Natural Language Processing of Conversations in Python with ConvoKit
Using conversational analysis to explore intergroup linguistic coordination on Reddit
Conversations are critical to our political and civic institutions, communities, and families. However, limited Natural Language Processing (NLP) has been devoted to studying conversations, focusing instead on individual pieces of text.
There are a few unique challenges related to the NLP of conversations:
- conversations unfold over time,
- have multiple speakers and utterances (text units),
- and the order of speakers and utterances matters.
Dealing with these complexities on your own can quickly become a headache. Luckily, you don’t have to! A group of researchers at Cornell University have created a Python module for conversational analysis called ConvoKit.
ConvoKit is a tool for transforming raw conversational data into a format that is easier to manipulate, analyze, and share with others. It has multiple linguistic analyses already implemented, such as context-independent linguistic coordination and politeness strategies. Plus, it has a selection of conversational corpora (collections of texts), like the 900K subreddits and Wikipedia editors’ talk pages, that you can download and analyze.
This tutorial covers the basics of ConvoKit through an example project exploring conversational group dynamics in a polarized context of r/Conservative and r/democrats — two of the largest partisan subreddits.
Research Question
Current research suggests that affective polarization, i.e., negative feelings, dislike, and distrust toward the other party or group, has been growing in the US and other advanced democracies [1]. In the US, Republican and Democrat identities are becoming increasingly more important in everyday life, affecting not only voting decisions but also friendship, dating, and neighborhood choices [1,2]. For instance, in 2019, more than half of Americans said they would not date someone from the other party [3].
Mounting empirical evidence suggests that social media platforms like Twitter, Facebook, and Reddit play an important role in increasing polarization by allowing for partisan sorting, amplifying divisive content, and incentivizing intergroup conflict [4]. Reddit provides a place for partisans to participate in discussions with members of their ingroup and the outgroup by contributing to different subreddits. However, do partisans use the same language when communicating across party lines?
Here, I’m interested in investigating whether partisans unconsciously adapt to the linguistic style of their interlocutors more when the interlocutor is an ingroup member compared to an outgroup member.

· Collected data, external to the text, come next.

-- ==== Sys2Proof/Laws/Memory.lean ====
section
/-! SUPPORT. The laws of memory: a read after a write, and every write keeps the canonical form. -/

namespace Sys2Proof.Machine

theorem Memory.read_insert (m : Memory) (k k' : Nat) (v : Byte) :
    Memory.read (Memory.insert m k v) k' = if k' = k then v else Memory.read m k' := by
  induction m with
  | nil => simp [Memory.insert, Memory.read]
  | cons x m ih =>
    obtain ⟨j, w⟩ := x
    simp only [Memory.insert]
    split
    · simp [Memory.read]
    · split
      · subst_vars; by_cases h : k' = j <;> simp [Memory.read, h]
      · simp only [Memory.read, ih]
        by_cases h : k' = j
        · subst h; simp; intro h2; omega
        · simp [h]

theorem Memory.read_erase (m : Memory) (k k' : Nat) :
    Memory.read (Memory.erase m k) k' = if k' = k then resetByte k else Memory.read m k' := by
  induction m with
  | nil => simp only [Memory.erase, List.filter_nil, Memory.read]; split <;> simp_all
  | cons x m ih =>
    obtain ⟨j, w⟩ := x
    simp only [Memory.erase] at ih ⊢
    by_cases hj : j = k
    · subst hj
      simp only [List.filter_cons, bne_self_eq_false, Bool.false_eq_true, if_false, ih, Memory.read]
      split <;> rfl
    · have hb : (j != k) = true := by simp [hj]
      simp only [List.filter_cons, hb, if_true, Memory.read, ih]
      by_cases h : k' = j
      · subst h; simp [hj]
      · simp [h]

/-- A read after a write: the byte written where it was written, and every other key as before. -/
theorem Memory.read_write (m : Memory) (k k' : Nat) (v : Byte) :
    Memory.read (Memory.write m k v) k' = if k' = k then v else Memory.read m k' := by
  unfold Memory.write
  split
  · rw [Memory.read_erase]; simp_all
  · exact Memory.read_insert m k k' v

theorem Memory.mem_insert {m : Memory} {k : Nat} {v : Byte} {cell : Host.Cell} (h : cell ∈ Memory.insert m k v) :
    cell = (k, v) ∨ cell ∈ m := by
  induction m with
  | nil => simpa [Memory.insert] using h
  | cons x m ih =>
    obtain ⟨j, w⟩ := x
    simp only [Memory.insert] at h
    split at h
    · simpa using h
    · split at h
      · simp only [List.mem_cons] at h ⊢; tauto
      · simp only [List.mem_cons] at h ⊢
        rcases h with h | h
        · tauto
        · rcases ih h with h | h <;> tauto

theorem Memory.rising_insert {m : Memory} (k : Nat) (v : Byte) (h : m.Pairwise (fun x y => x.1 < y.1)) :
    (Memory.insert m k v).Pairwise (fun x y => x.1 < y.1) := by
  induction m with
  | nil => simp [Memory.insert]
  | cons x m ih =>
    obtain ⟨j, w⟩ := x
    rw [List.pairwise_cons] at h
    simp only [Memory.insert]
    split
    · rw [List.pairwise_cons, List.pairwise_cons]
      refine ⟨?_, h.1, h.2⟩
      intro y hy
      rcases List.mem_cons.1 hy with rfl | hy
      · assumption
      · exact Nat.lt_trans ‹k < j› (h.1 y hy)
    · split
      · subst_vars; rw [List.pairwise_cons]; exact ⟨h.1, h.2⟩
      · rw [List.pairwise_cons]
        refine ⟨?_, ih h.2⟩
        intro y hy
        rcases Memory.mem_insert hy with rfl | hy
        · simp; omega
        · exact h.1 y hy

/-- Every write keeps the canonical form. -/
theorem Memory.wf_write {m : Memory} (k : Nat) (v : Byte) (h : Memory.wf m) : Memory.wf (Memory.write m k v) := by
  unfold Memory.write
  split
  · exact ⟨h.1.sublist List.filter_sublist, fun cell hc => h.2 cell (List.mem_of_mem_filter hc)⟩
  · refine ⟨Memory.rising_insert k v h.1, fun cell hc => ?_⟩
    rcases Memory.mem_insert hc with rfl | hc
    · assumption
    · exact h.2 cell hc

/-- A write lists no key but its own. -/
theorem Memory.mem_write {m : Memory} {k : Nat} {v : Byte} {cell : Host.Cell} (h : cell ∈ Memory.write m k v) :
    cell.1 = k ∨ cell ∈ m := by
  unfold Memory.write at h
  split at h
  · exact .inr (List.mem_of_mem_filter h)
  · rcases Memory.mem_insert h with rfl | h
    · exact .inl rfl
    · exact .inr h

/-- A byte of the bus after one is replaced. -/
@[simp] theorem cell_setCell (s : State) (k k' : Nat) (v : Byte) :
    (s.setCell k v).cell k' = if k' = k then v else s.cell k' := Memory.read_write s.mem k k' v

/-- The bytes of the bus depend on memory alone. -/
theorem cell_congr {s t : State} (h : t.mem = s.mem) (k : Nat) : t.cell k = s.cell k := by
  unfold State.cell; rw [h]

/-- The reset memory is in canonical form. -/
theorem reset_mem_wf : Memory.wf State.reset.mem := by decide

end Sys2Proof.Machine
end

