theorem stAccTo_keeps (a : Word) (n : Nat) (hst : fp.stores = true) : ResultKeeps fp s (stAccTo a n s) :=
  .next ((Keeps.refl.writeByte hst a _).spend n)

theorem ldPairImm_keeps (p : Reg16) (nn : Word) (hp : p = .sp → fp.sp = true) : ResultKeeps fp s (ldPairImm p nn s) :=
  .next ((Keeps.refl.setR16 hp nn).spend 12)

theorem pushPair_keeps (p : RegStk) (hst : fp.stores = true) (hsp : fp.sp = true) : ResultKeeps fp s (pushPair p s) :=
  .next ((Keeps.refl.push16 hst hsp _).spend 16)

theorem popPair_keeps (p : RegStk) (hsp : fp.sp = true) (hp : p = .af → fp.flags = true) :
    ResultKeeps fp s (popPair p s) :=
  .next (((Keeps.refl.pop16 hsp).setRstk hp _).spend 12)

theorem addHL_keeps (p : Reg16) (hf : fp.flags = true) : ResultKeeps fp s (addHL p s) :=
  .next (((Keeps.refl.setHL _).setF hf _).spend 8)

theorem incPair_keeps (p : Reg16) (hp : p = .sp → fp.sp = true) : ResultKeeps fp s (incPair p s) :=
  .next ((Keeps.refl.setR16 hp _).spend 8)

theorem decPair_keeps (p : Reg16) (hp : p = .sp → fp.sp = true) : ResultKeeps fp s (decPair p s) :=
  .next ((Keeps.refl.setR16 hp _).spend 8)

theorem aluAcc_keeps (op : AluOp) (b : Byte) (n : Nat) (hf : fp.flags = true) : ResultKeeps fp s (aluAcc op b n s) :=
  .next (((Keeps.refl.setR8 .a _).setF hf _).spend n)

theorem aluReg_keeps (op : AluOp) (r : Reg8) (hf : fp.flags = true) : ResultKeeps fp s (aluReg op r s) :=
  aluAcc_keeps op _ 4 hf

theorem aluMem_keeps (op : AluOp) (hf : fp.flags = true) : ResultKeeps fp s (aluMem op s) := aluAcc_keeps op _ 8 hf

theorem aluImm_keeps (op : AluOp) (n : Byte) (hf : fp.flags = true) : ResultKeeps fp s (aluImm op n s) :=
  aluAcc_keeps op n 8 hf

theorem incReg_keeps (r : Reg8) (hf : fp.flags = true) : ResultKeeps fp s (incReg r s) :=
  .next (((Keeps.refl.setR8 r _).setF hf _).spend 4)

theorem decReg_keeps (r : Reg8) (hf : fp.flags = true) : ResultKeeps fp s (decReg r s) :=
  .next (((Keeps.refl.setR8 r _).setF hf _).spend 4)

theorem rotAcc_keeps (op : RotOp) (hf : fp.flags = true) : ResultKeeps fp s (rotAcc op s) :=
  .next (((Keeps.refl.setR8 .a _).setF hf _).spend 4)

theorem rotReg_keeps (op : RotOp) (r : Reg8) (hf : fp.flags = true) : ResultKeeps fp s (rotReg op r s) :=
  .next (((Keeps.refl.setR8 r _).setF hf _).spend 8)

theorem rotMem_keeps (op : RotOp) (hst : fp.stores = true) (hf : fp.flags = true) : ResultKeeps fp s (rotMem op s) :=
  .next (((Keeps.refl.writeByte hst _ _).setF hf _).spend 16)

theorem bitReg_keeps (b : BitVec 3) (r : Reg8) (hf : fp.flags = true) : ResultKeeps fp s (bitReg b r s) :=
  .next ((Keeps.refl.setF hf _).spend 8)

theorem bitMem_keeps (b : BitVec 3) (hf : fp.flags = true) : ResultKeeps fp s (bitMem b s) :=
  .next ((Keeps.refl.setF hf _).spend 12)

theorem resReg_keeps (b : BitVec 3) (r : Reg8) : ResultKeeps fp s (resReg b r s) :=
  .next ((Keeps.refl.setR8 r _).spend 8)

theorem resMem_keeps (b : BitVec 3) (hst : fp.stores = true) : ResultKeeps fp s (resMem b s) :=
  .next ((Keeps.refl.writeByte hst _ _).spend 16)

theorem setReg_keeps (b : BitVec 3) (r : Reg8) : ResultKeeps fp s (setReg b r s) :=
  .next ((Keeps.refl.setR8 r _).spend 8)

theorem setMem_keeps (b : BitVec 3) (hst : fp.stores = true) : ResultKeeps fp s (setMem b s) :=
  .next ((Keeps.refl.writeByte hst _ _).spend 16)

/-- A branch not taken writes nothing but the cycle count. -/
theorem branch_keeps {cc : Cond} {taken : State → State} {m n : Nat} (k : Keeps fp s (taken s)) :
    ResultKeeps fp s (branch cc taken m n s) := by
  unfold branch
  split
  · exact .next (k.spend m)
  · exact .next (Keeps.refl.spend n)

theorem jpCond_keeps (cc : Cond) (nn : Word) (hpc : fp.pc = true) : ResultKeeps fp s (jpCond cc nn s) :=
  branch_keeps (taken := fun s => s.jump nn) (Keeps.refl.jump hpc nn)

theorem jrCond_keeps (cc : Cond) (e : Byte) (hpc : fp.pc = true) : ResultKeeps fp s (jrCond cc e s) :=
  branch_keeps (taken := fun s => s.jump (s.pc + sext e)) (Keeps.refl.jump hpc _)

theorem callCond_keeps (cc : Cond) (nn : Word) (hst : fp.stores = true) (hsp : fp.sp = true) (hpc : fp.pc = true) :
    ResultKeeps fp s (callCond cc nn s) :=
  branch_keeps (taken := fun s => s.call nn) (Keeps.refl.call hst hsp hpc nn)

theorem retCond_keeps (cc : Cond) (hsp : fp.sp = true) (hpc : fp.pc = true) : ResultKeeps fp s (retCond cc s) :=
  branch_keeps (Keeps.refl.ret hsp hpc)

theorem execUndefined_keeps (op : Byte) : ResultKeeps fp s (execUndefined op s) := by
  unfold execUndefined
  split
  · exact .next (Keeps.refl.spend 4)
  · rintro t ⟨⟩
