/-! Registers of spec/19_script_store_update.md -/

/-- UPD_CFG (R515, 19_script_store_update.md). -/
def UPD_CFG : Nat := 0x052C0010
def UPD_CFG_MODE : RF := ⟨UPD_CFG, 0, 1⟩
def UPD_CFG_TRIAL_S : RF := ⟨UPD_CFG, 1, 10⟩
def UPD_CFG_OWNER : RF := ⟨UPD_CFG, 16, 8⟩
def UPD_CFG_ZRT_GRANT : RF := ⟨UPD_CFG, 24, 8⟩

/-- UPD_CMD (R515, 19_script_store_update.md). -/
def UPD_CMD : Nat := 0x052C0014
def UPD_CMD_CMD : RF := ⟨UPD_CMD, 0, 4⟩
def UPD_CMD_TYPE : RF := ⟨UPD_CMD, 8, 4⟩
def UPD_CMD_TARGET : RF := ⟨UPD_CMD, 12, 2⟩
def UPD_CMD_SLOT : RF := ⟨UPD_CMD, 14, 1⟩

/-- UPD_XFER_SRC (R515, 19_script_store_update.md). -/
def UPD_XFER_SRC : Nat := 0x052C0018
def UPD_XFER_SRC_SRC : RF := ⟨UPD_XFER_SRC, 0, 32⟩

/-- UPD_XFER_DST (R515, 19_script_store_update.md). -/
def UPD_XFER_DST : Nat := 0x052C001C
def UPD_XFER_DST_DST : RF := ⟨UPD_XFER_DST, 0, 23⟩

/-- UPD_XFER_LEN (R515, 19_script_store_update.md). -/
def UPD_XFER_LEN : Nat := 0x052C0020
def UPD_XFER_LEN_LEN : RF := ⟨UPD_XFER_LEN, 0, 17⟩

/-- UPD_STAT (R515, 19_script_store_update.md). -/
def UPD_STAT : Nat := 0x052C0024
def UPD_STAT_STATE : RF := ⟨UPD_STAT, 0, 3⟩
def UPD_STAT_BUSY : RF := ⟨UPD_STAT, 3, 1⟩
def UPD_STAT_RESULT : RF := ⟨UPD_STAT, 8, 8⟩
def UPD_STAT_RESETS : RF := ⟨UPD_STAT, 16, 2⟩
def UPD_STAT_TRIAL_LEFT : RF := ⟨UPD_STAT, 20, 12⟩

/-- UPD_SLOTS (R515, 19_script_store_update.md). -/
def UPD_SLOTS : Nat := 0x052C0028
def UPD_SLOTS_ACTIVE : RF := ⟨UPD_SLOTS, 0, 1⟩
def UPD_SLOTS_STATE_A : RF := ⟨UPD_SLOTS, 1, 3⟩
def UPD_SLOTS_STATE_B : RF := ⟨UPD_SLOTS, 4, 3⟩

/-- UPD_ACTIVE_GEN (R515, 19_script_store_update.md). -/
def UPD_ACTIVE_GEN : Nat := 0x052C002C
def UPD_ACTIVE_GEN_GEN : RF := ⟨UPD_ACTIVE_GEN, 0, 32⟩

/-- UPD_LAST_GEN (R515, 19_script_store_update.md). -/
def UPD_LAST_GEN : Nat := 0x052C0030
def UPD_LAST_GEN_GEN : RF := ⟨UPD_LAST_GEN, 0, 32⟩

/-- UPD_LAST (R515, 19_script_store_update.md). -/
def UPD_LAST : Nat := 0x052C0034
def UPD_LAST_OUTCOME : RF := ⟨UPD_LAST, 0, 2⟩
def UPD_LAST_CAUSE : RF := ⟨UPD_LAST, 4, 4⟩
def UPD_LAST_REFUSED : RF := ⟨UPD_LAST, 16, 16⟩

/-- UPD_LAZY (R515, 19_script_store_update.md). -/
def UPD_LAZY : Nat := 0x052C0038
def UPD_LAZY_PENDING : RF := ⟨UPD_LAZY, 0, 1⟩
def UPD_LAZY_IGNORED : RF := ⟨UPD_LAZY, 16, 16⟩

/-- UPD_REJ0 (R515, 19_script_store_update.md). -/
def UPD_REJ0 : Nat := 0x052C0040
def UPD_REJ0_REASON : RF := ⟨UPD_REJ0, 0, 8⟩
def UPD_REJ0_UNIT : RF := ⟨UPD_REJ0, 8, 8⟩
def UPD_REJ0_INSTANCE : RF := ⟨UPD_REJ0, 16, 8⟩
def UPD_REJ0_VALID : RF := ⟨UPD_REJ0, 31, 1⟩

/-- UPD_REJ1 (R515, 19_script_store_update.md). -/
def UPD_REJ1 : Nat := 0x052C0044
def UPD_REJ1_SECTION : RF := ⟨UPD_REJ1, 0, 16⟩
def UPD_REJ1_ITEM : RF := ⟨UPD_REJ1, 16, 16⟩

/-- UPD_REJ2 (R515, 19_script_store_update.md). -/
def UPD_REJ2 : Nat := 0x052C0048
def UPD_REJ2_OFFSET : RF := ⟨UPD_REJ2, 0, 32⟩

/-- UPD_REJ3 (R515, 19_script_store_update.md). -/
def UPD_REJ3 : Nat := 0x052C004C
def UPD_REJ3_CHK_TYPE : RF := ⟨UPD_REJ3, 0, 4⟩
def UPD_REJ3_CHK_TARGET : RF := ⟨UPD_REJ3, 4, 2⟩
def UPD_REJ3_CONF_TYPE : RF := ⟨UPD_REJ3, 8, 4⟩
def UPD_REJ3_CONF_TARGET : RF := ⟨UPD_REJ3, 12, 2⟩
def UPD_REJ3_MODULE : RF := ⟨UPD_REJ3, 16, 2⟩

/-- UPD_REJ4 (R515, 19_script_store_update.md). -/
def UPD_REJ4 : Nat := 0x052C0050
def UPD_REJ4_CONF_VERSION : RF := ⟨UPD_REJ4, 0, 32⟩

/-- UPD_FLAG (R515, 19_script_store_update.md). -/
def UPD_FLAG : Nat := 0x052C0060
def UPD_FLAG_REJECTED : RF := ⟨UPD_FLAG, 0, 1⟩
def UPD_FLAG_REVERTED : RF := ⟨UPD_FLAG, 1, 1⟩
def UPD_FLAG_SLOT_FALLBACK : RF := ⟨UPD_FLAG, 2, 1⟩
def UPD_FLAG_RECOVERY : RF := ⟨UPD_FLAG, 3, 1⟩
def UPD_FLAG_ACCEPTED : RF := ⟨UPD_FLAG, 4, 1⟩

/-- UPD_FLAG_CNT (R515, 19_script_store_update.md). -/
def UPD_FLAG_CNT : Nat := 0x052C0064
def UPD_FLAG_CNT_COUNT : RF := ⟨UPD_FLAG_CNT, 0, 8⟩

/-- UPD_VER_ACT (R515, 19_script_store_update.md). -/
def UPD_VER_ACT (i : Nat) : Nat := 0x052C0100 + i * 0x8
def UPD_VER_ACT_VER (i : Nat) : RF := ⟨UPD_VER_ACT i, 0, 32⟩

/-- UPD_VER_INA (R515, 19_script_store_update.md). -/
def UPD_VER_INA (i : Nat) : Nat := 0x052C0104 + i * 0x8
def UPD_VER_INA_VER (i : Nat) : RF := ⟨UPD_VER_INA i, 0, 32⟩

/-- NVM_STORE_REQ (R500, 19_script_store_update.md). -/
def NVM_STORE_REQ (i : Nat) : Nat := 0x07000010 + i * 0x4
def NVM_STORE_REQ_REQ (i : Nat) : RF := ⟨NVM_STORE_REQ i, 0, 32⟩

/-- NVM_STAT (R500, 19_script_store_update.md). -/
def NVM_STAT : Nat := 0x07000020
def NVM_STAT_QUEUED : RF := ⟨NVM_STAT, 0, 4⟩
def NVM_STAT_JOURNAL_FREE : RF := ⟨NVM_STAT, 8, 8⟩
def NVM_STAT_RECORDS : RF := ⟨NVM_STAT, 16, 16⟩

/-- NVM_CNT (R500, 19_script_store_update.md). -/
def NVM_CNT : Nat := 0x07000024
def NVM_CNT_STORES : RF := ⟨NVM_CNT, 0, 16⟩
def NVM_CNT_REFUSED : RF := ⟨NVM_CNT, 16, 16⟩

/-- NVM_FLAG (R500, 19_script_store_update.md). -/
def NVM_FLAG : Nat := 0x07000028
def NVM_FLAG_STORE_FAIL : RF := ⟨NVM_FLAG, 0, 1⟩
def NVM_FLAG_RESET_LOST : RF := ⟨NVM_FLAG, 1, 1⟩

/-- NVM_FLAG_CNT (R500, 19_script_store_update.md). -/
def NVM_FLAG_CNT : Nat := 0x0700002C
def NVM_FLAG_CNT_COUNT : RF := ⟨NVM_FLAG_CNT, 0, 8⟩

/-! Registers of spec/07_motors_solenoids.md -/

/-- CH_STREAM_RING (R194, 07_motors_solenoids.md). -/
def CH_STREAM_RING (i j : Nat) : Nat := 0x03000380 + i * 0x400 + j * 0x4
def CH_STREAM_RING_EVEN (i j : Nat) : RF := ⟨CH_STREAM_RING i j, 0, 16⟩
def CH_STREAM_RING_ODD (i j : Nat) : RF := ⟨CH_STREAM_RING i j, 16, 16⟩

/-! Registers of spec/03_supply_power_states.md -/

/-- PWR_REF_ROW (R92, 03_supply_power_states.md). -/
def PWR_REF_ROW (i : Nat) : Nat := 0x05010100 + i * 0x20
def PWR_REF_ROW_REFUSER (i : Nat) : RF := ⟨PWR_REF_ROW i, 0, 16⟩
def PWR_REF_ROW_REASON (i : Nat) : RF := ⟨PWR_REF_ROW i, 16, 8⟩
def PWR_REF_ROW_TARGET (i : Nat) : RF := ⟨PWR_REF_ROW i, 24, 2⟩
def PWR_REF_ROW_VALID (i : Nat) : RF := ⟨PWR_REF_ROW i, 31, 1⟩

/-- PWR_REF_CNT0 (R92, 03_supply_power_states.md). -/
def PWR_REF_CNT0 (i : Nat) : Nat := 0x05010104 + i * 0x20
def PWR_REF_CNT0_IDLE (i : Nat) : RF := ⟨PWR_REF_CNT0 i, 0, 16⟩
def PWR_REF_CNT0_SLEEP (i : Nat) : RF := ⟨PWR_REF_CNT0 i, 16, 16⟩

/-- PWR_REF_CNT1 (R92, 03_supply_power_states.md). -/
def PWR_REF_CNT1 (i : Nat) : Nat := 0x05010108 + i * 0x20
def PWR_REF_CNT1_DEEP (i : Nat) : RF := ⟨PWR_REF_CNT1 i, 0, 16⟩
def PWR_REF_CNT1_OFF (i : Nat) : RF := ⟨PWR_REF_CNT1 i, 16, 16⟩

/-- PWR_REF_STAMP_LO (R92, 03_supply_power_states.md). -/
def PWR_REF_STAMP_LO (i : Nat) : Nat := 0x05010110 + i * 0x20
def PWR_REF_STAMP_LO_STAMP (i : Nat) : RF := ⟨PWR_REF_STAMP_LO i, 0, 32⟩

/-- PWR_REF_STAMP_HI (R92, 03_supply_power_states.md). -/
def PWR_REF_STAMP_HI (i : Nat) : Nat := 0x05010114 + i * 0x20
def PWR_REF_STAMP_HI_STAMP (i : Nat) : RF := ⟨PWR_REF_STAMP_HI i, 0, 32⟩

/-! Registers of spec/05_output_channels.md -/

/-- CH_SLOT_ST (R145, 05_output_channels.md). -/
def CH_SLOT_ST (i j : Nat) : Nat := 0x03000280 + i * 0x400 + j * 0x8
def CH_SLOT_ST_SEQ (i j : Nat) : RF := ⟨CH_SLOT_ST i j, 0, 16⟩
def CH_SLOT_ST_STATE (i j : Nat) : RF := ⟨CH_SLOT_ST i j, 16, 2⟩

/-- CH_SLOT_VAL (R145, 05_output_channels.md). -/
def CH_SLOT_VAL (i j : Nat) : Nat := 0x03000284 + i * 0x400 + j * 0x8
def CH_SLOT_VAL_VALUE (i j : Nat) : RF := ⟨CH_SLOT_VAL i j, 0, 32⟩

/-- CH_SLOT_TST (R145, 05_output_channels.md). -/
def CH_SLOT_TST (i j : Nat) : Nat := 0x030002A0 + i * 0x400 + j * 0x8
def CH_SLOT_TST_SEQ (i j : Nat) : RF := ⟨CH_SLOT_TST i j, 0, 16⟩
def CH_SLOT_TST_STATE (i j : Nat) : RF := ⟨CH_SLOT_TST i j, 16, 2⟩

/-- CH_SLOT_TVAL (R145, 05_output_channels.md). -/
def CH_SLOT_TVAL (i j : Nat) : Nat := 0x030002A4 + i * 0x400 + j * 0x8
def CH_SLOT_TVAL_VALUE (i j : Nat) : RF := ⟨CH_SLOT_TVAL i j, 0, 32⟩

/-! Registers of spec/15_inputs_measurement.md -/

/-- MEAS_SLOT_ST (R420, 15_inputs_measurement.md). -/
def MEAS_SLOT_ST (i : Nat) : Nat := 0x05271000 + i * 0x8
def MEAS_SLOT_ST_SEQ (i : Nat) : RF := ⟨MEAS_SLOT_ST i, 0, 16⟩
def MEAS_SLOT_ST_STATE (i : Nat) : RF := ⟨MEAS_SLOT_ST i, 16, 2⟩

/-- MEAS_SLOT_VAL (R420, 15_inputs_measurement.md). -/
def MEAS_SLOT_VAL (i : Nat) : Nat := 0x05271004 + i * 0x8
def MEAS_SLOT_VAL_VALUE (i : Nat) : RF := ⟨MEAS_SLOT_VAL i, 0, 32⟩

/-- MEAS_SLOT_TST (R420, 15_inputs_measurement.md). -/
def MEAS_SLOT_TST (i : Nat) : Nat := 0x05272000 + i * 0x8
def MEAS_SLOT_TST_SEQ (i : Nat) : RF := ⟨MEAS_SLOT_TST i, 0, 16⟩
def MEAS_SLOT_TST_STATE (i : Nat) : RF := ⟨MEAS_SLOT_TST i, 16, 2⟩

/-- MEAS_SLOT_TVAL (R420, 15_inputs_measurement.md). -/
def MEAS_SLOT_TVAL (i : Nat) : Nat := 0x05272004 + i * 0x8
def MEAS_SLOT_TVAL_VALUE (i : Nat) : RF := ⟨MEAS_SLOT_TVAL i, 0, 32⟩

/-! Registers of spec/18_strongroom_security.md -/

/-- SYS_SLOT_ST (R470, 18_strongroom_security.md). -/
def SYS_SLOT_ST (i : Nat) : Nat := 0x052D1100 + i * 0x8
def SYS_SLOT_ST_SEQ (i : Nat) : RF := ⟨SYS_SLOT_ST i, 0, 16⟩
def SYS_SLOT_ST_STATE (i : Nat) : RF := ⟨SYS_SLOT_ST i, 16, 2⟩

/-- SYS_SLOT_VAL (R470, 18_strongroom_security.md). -/
def SYS_SLOT_VAL (i : Nat) : Nat := 0x052D1104 + i * 0x8
def SYS_SLOT_VAL_VALUE (i : Nat) : RF := ⟨SYS_SLOT_VAL i, 0, 32⟩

The degree of imitating the linguistic style, also called linguistic coordination or synchrony, could be considered an implicit measure of affect towards the interlocutor and thus is likely affected by polarization.
To test this, I will use speakers who contributed to both of the largest partisan subreddits — r/Conservative (Republican, conservative) and r/democrats (Democrat, liberal) — and investigate how their overall linguistic coordination differed when they spoke with ingroup or outgroup members.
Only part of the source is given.